Your goal:
From the listing below, reproduce word for word the part that opens with the line containing "inductive Direction where" and closes with the line containing "byteSink := []"; reproduce nothing else.

──────── Material to process

-- ==== Sys2Proof/Machine/Ops.lean ====
section
/-! DEFINITION. The operations every stage shares: the indexed stores (10_state.md R31, R32, R37), the stream
transfers (00_scope.md R12), the error abort (60_exceptions.md R302) and what clears it, call initialisation
(48_control.md R266), soft and hardware reset (R265; 70_reset_and_hazards.md R330). -/

namespace Sys2Proof.Machine

/-! ## The indexed stores -/

/-- The value listed at an index. -/
def Cells.get {α : Type} : Cells α → Nat → Option α
  | [], _ => none
  | (a, v) :: rest, k => if a = k then some v else Cells.get rest k

/-- List a value at an index, replacing the one listed there. -/
def Cells.put {α : Type} : Cells α → Nat → α → Cells α
  | [], k, v => [(k, v)]
  | (a, x) :: rest, k, v =>
    if k < a then (k, v) :: (a, x) :: rest
    else if k = a then (k, v) :: rest
    else (a, x) :: Cells.put rest k v

/-- List nothing at an index. -/
def Cells.erase {α : Type} : Cells α → Nat → Cells α
  | [], _ => []
  | (a, x) :: rest, k => if a = k then Cells.erase rest k else (a, x) :: Cells.erase rest k

/-- Indices strictly rising, the first above `lo`. -/
def Cells.risingFrom {α : Type} : Nat → Cells α → Bool
  | _, [] => true
  | lo, (a, _) :: rest => decide (lo ≤ a) && Cells.risingFrom (a + 1) rest

/-- The canonical form of a store of `size` entries: indices strictly rising and below `size`. -/
def Cells.wf {α : Type} (size : Nat) (t : Cells α) : Bool :=
  Cells.risingFrom 0 t && t.all (fun c => decide (c.1 < size))

/-- FREQ[b] (R31). -/
def freqAt (t : Cells Word) (b : Byte) : Word := (Cells.get t b.toNat).getD 0

/-- FREQ[b] <- v; writing 0 unlists the entry (R31). -/
def freqPut (t : Cells Word) (b : Byte) (v : Word) : Cells Word :=
  if v = 0 then Cells.erase t b.toNat else Cells.put t b.toNat v

/-- The canonical form of FREQ: besides, no 0 is listed. -/
def freqWf (t : Cells Word) : Bool := Cells.wf alphaSize t && t.all (fun c => c.2 != 0)

/-- NODE[i], none where it holds no value (R32, R45). -/
def nodeAt (t : Cells Node) (i : Idx) : Option Node := Cells.get t i.toNat

/-- CODE[s], none where it is INVALID (R37). -/
def codeAt (t : Cells (List Bool)) (s : Sym) : Option (List Bool) := Cells.get t s.toNat

/-- NODE[i] <- nd; there is no entry from 513 on (R32). -/
def putNode (i : Idx) (nd : Node) (s : State) : Result :=
  if i.toNat < maxNodes then .ok { s with node := Cells.put s.node i.toNat nd } else .error .noSuchEntry

/-- CODE[c] <- p; there is no entry above 256 (R37). -/
def putCode (c : Sym) (p : List Bool) (s : State) : Result :=
  if c.toNat < symCount then .ok { s with code := Cells.put s.code c.toNat p } else .error .noSuchEntry

/-- The symbol field of a node: 0 for an internal node (R36). -/
def Node.sym : Node → Sym
  | .leaf s _ => s
  | .internal _ _ _ => 0#9

/-- The weight of a node (R32). -/
def Node.wt : Node → Nat
  | .leaf _ w => w
  | .internal w _ _ => w

/-- The kind of a node: whether it is a LEAF (R32). -/
def Node.isLeaf : Node → Bool
  | .leaf _ _ => true
  | .internal _ _ _ => false

/-- IsEOS (47_bitstream_decoder.md R241): a LEAF with symbol 256. -/
def Node.isEos : Node → Bool
  | .leaf s _ => s == eosSym
  | .internal _ _ _ => false

/-- 2^W_CNT − 1, the largest count a counter holds (41_frequency_accumulator.md R120). -/
def maxCount (c : Config) : Nat := 2 ^ c.wCnt - 1

/-- W_WT, the width of a node weight (00_scope.md R7). -/
def weightWidth (c : Config) : Nat := c.wCnt + 9

/-- The sum of two weights, W_WT bits (42_tree_builder.md R147, R149). -/
def addWt (c : Config) (a b : Nat) : Nat := (a + b) % 2 ^ weightWidth c

/-! ## The stream transfers (00_scope.md R12)

Each primitive is one transfer on one port, one event; EOI and END are transfers (20_memory.md R73). -/

/-- The sequence of the pass the byte source is in (20_memory.md R66). -/
def ByteSource.seq (p : ByteSource) : List Byte :=
  match p.pass with
  | .one => p.s1
  | .two => p.s2

/-- InByte: the next byte of the current pass, none for EOI (20_memory.md R66). -/
def inByte (s : State) : Option Byte × State :=
  match s.byteSrc.seq[s.byteSrc.pos]? with
  | some b => (some b, { s with byteSrc := { s.byteSrc with pos := s.byteSrc.pos + 1 }, events := s.events + 1 })
  | none => (none, { s with events := s.events + 1 })

/-- Rewind: the byte source starts pass 2 (20_memory.md R67). -/
def rewind (s : State) : State :=
  { s with
    byteSrc := { s.byteSrc with pass := .two, pos := 0, rewinds := s.byteSrc.rewinds + 1 }
    events := s.events + 1 }

/-- OutBit (20_memory.md R68). -/
def outBit (b : Bool) (s : State) : State :=
  { s with bitSink := { s.bitSink with bits := s.bitSink.bits ++ [b] }, events := s.events + 1 }

/-- EndOut (20_memory.md R68). -/
def endOut (s : State) : State := { s with bitSink := { s.bitSink with ended := true }, events := s.events + 1 }

/-- InBit: the next bit of B, none for EOI (20_memory.md R69). -/
def inBit (s : State) : Option Bool × State :=
  match s.bitSrc.seq[s.bitSrc.pos]? with
  | some b => (some b, { s with bitSrc := { s.bitSrc with pos := s.bitSrc.pos + 1 }, events := s.events + 1 })
  | none => (none, { s with events := s.events + 1 })

/-- OutByte (20_memory.md R70). -/
def outByte (v : Byte) (s : State) : State := { s with byteSink := s.byteSink ++ [v], events := s.events + 1 }

/-! ## The error abort and what clears it -/

/-- `raise Error(code)`, the error abort (60_exceptions.md R302): EPHASE takes PHASE, ERRCODE takes the code, PHASE,
PROG and DONE become 0, the running command ends; nothing else changes. There is no return from it (R307): an entry
command (`callInit`) or SOFT_RESET (`softReset`) clears ERRCODE and EPHASE. -/
def raiseError (code : ErrCode) (s : State) : State :=
  { s with
    ephase := s.phase
    errcode := code
    phase := .idle
    prog := .idle
    done := false
    point := .start
    todo := [] }

/-- Which way an entry command's call goes (48_control.md R266). -/
inductive Direction where
  | compression
  | decompression
  deriving DecidableEq, Repr

/-- What CallInit does to the streams (48_control.md R266): for a compression O starts empty, for a decompression D starts
empty. That the bit source is then read from its start rests on its restart by the environment before the call
(70_reset_and_hazards.md R333 step 4); the block restarts no source (R337, 90_conflicts.md C7). -/
def openStreams : Direction → State → State
  | .compression, s => { s with bitSink := { bits := [], ended := false } }
  | .decompression, s => { s with byteSink := [] }

/-- What CallInit clears (48_control.md R266); MODE is unchanged. The call is one more event. -/
def clearCall (s : State) : State :=
  { s with
    freq := []
    nnodes := 0
    root := none
    cur := none
    node := []
    code := []
    hmode := .tree
    seen := 0
    nint := 0
    nleaf := 0
    stk := []
    prog := .idle
    errcode := .none
    ephase := .idle
    ovr := false
    events := s.events + 1 }

/-- CallInit (48_control.md R266). -/
def callInit (d : Direction) (s : State) : State := openStreams d (clearCall s)

/-- SoftReset (48_control.md R265): every state of 10_state.md R45 to its reset value, except MODE; the running
command, if any, is gone. The streams stand as they are (R337). -/
def softReset (s : State) : State :=
  { s with
    phase := .idle
    prog := .idle
    done := false
    ovr := false
    errcode := .none
    hmode := .tree
    ephase := .idle
    freq := []
    node := []
    nnodes := 0
    root := none
    pq := []
    code := []
    cur := none
    seen := 0
    nint := 0
    nleaf := 0
    stk := []
    walk := []
    point := .start
    todo := [] }

/-- Hardware reset (70_reset_and_hazards.md R330, R331): as SOFT_RESET, and MODE becomes 0. -/
def hardReset (s : State) : State := { softReset s with mode := .tree }

/-- A write dropped because the block is BUSY (48_control.md R272). -/
def dropWrite (s : State) : State := { s with ovr := true }

end Sys2Proof.Machine
end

────────────────

Answer box:
inductive Direction where
  | compression
  | decompression
  deriving DecidableEq, Repr

/-- What CallInit does to the streams (48_control.md R266): for a compression O starts empty, for a decompression D starts
empty. That the bit source is then read from its start rests on its restart by the environment before the call
(70_reset_and_hazards.md R333 step 4); the block restarts no source (R337, 90_conflicts.md C7). -/
def openStreams : Direction → State → State
  | .compression, s => { s with bitSink := { bits := [], ended := false } }
  | .decompression, s => { s with byteSink := [] }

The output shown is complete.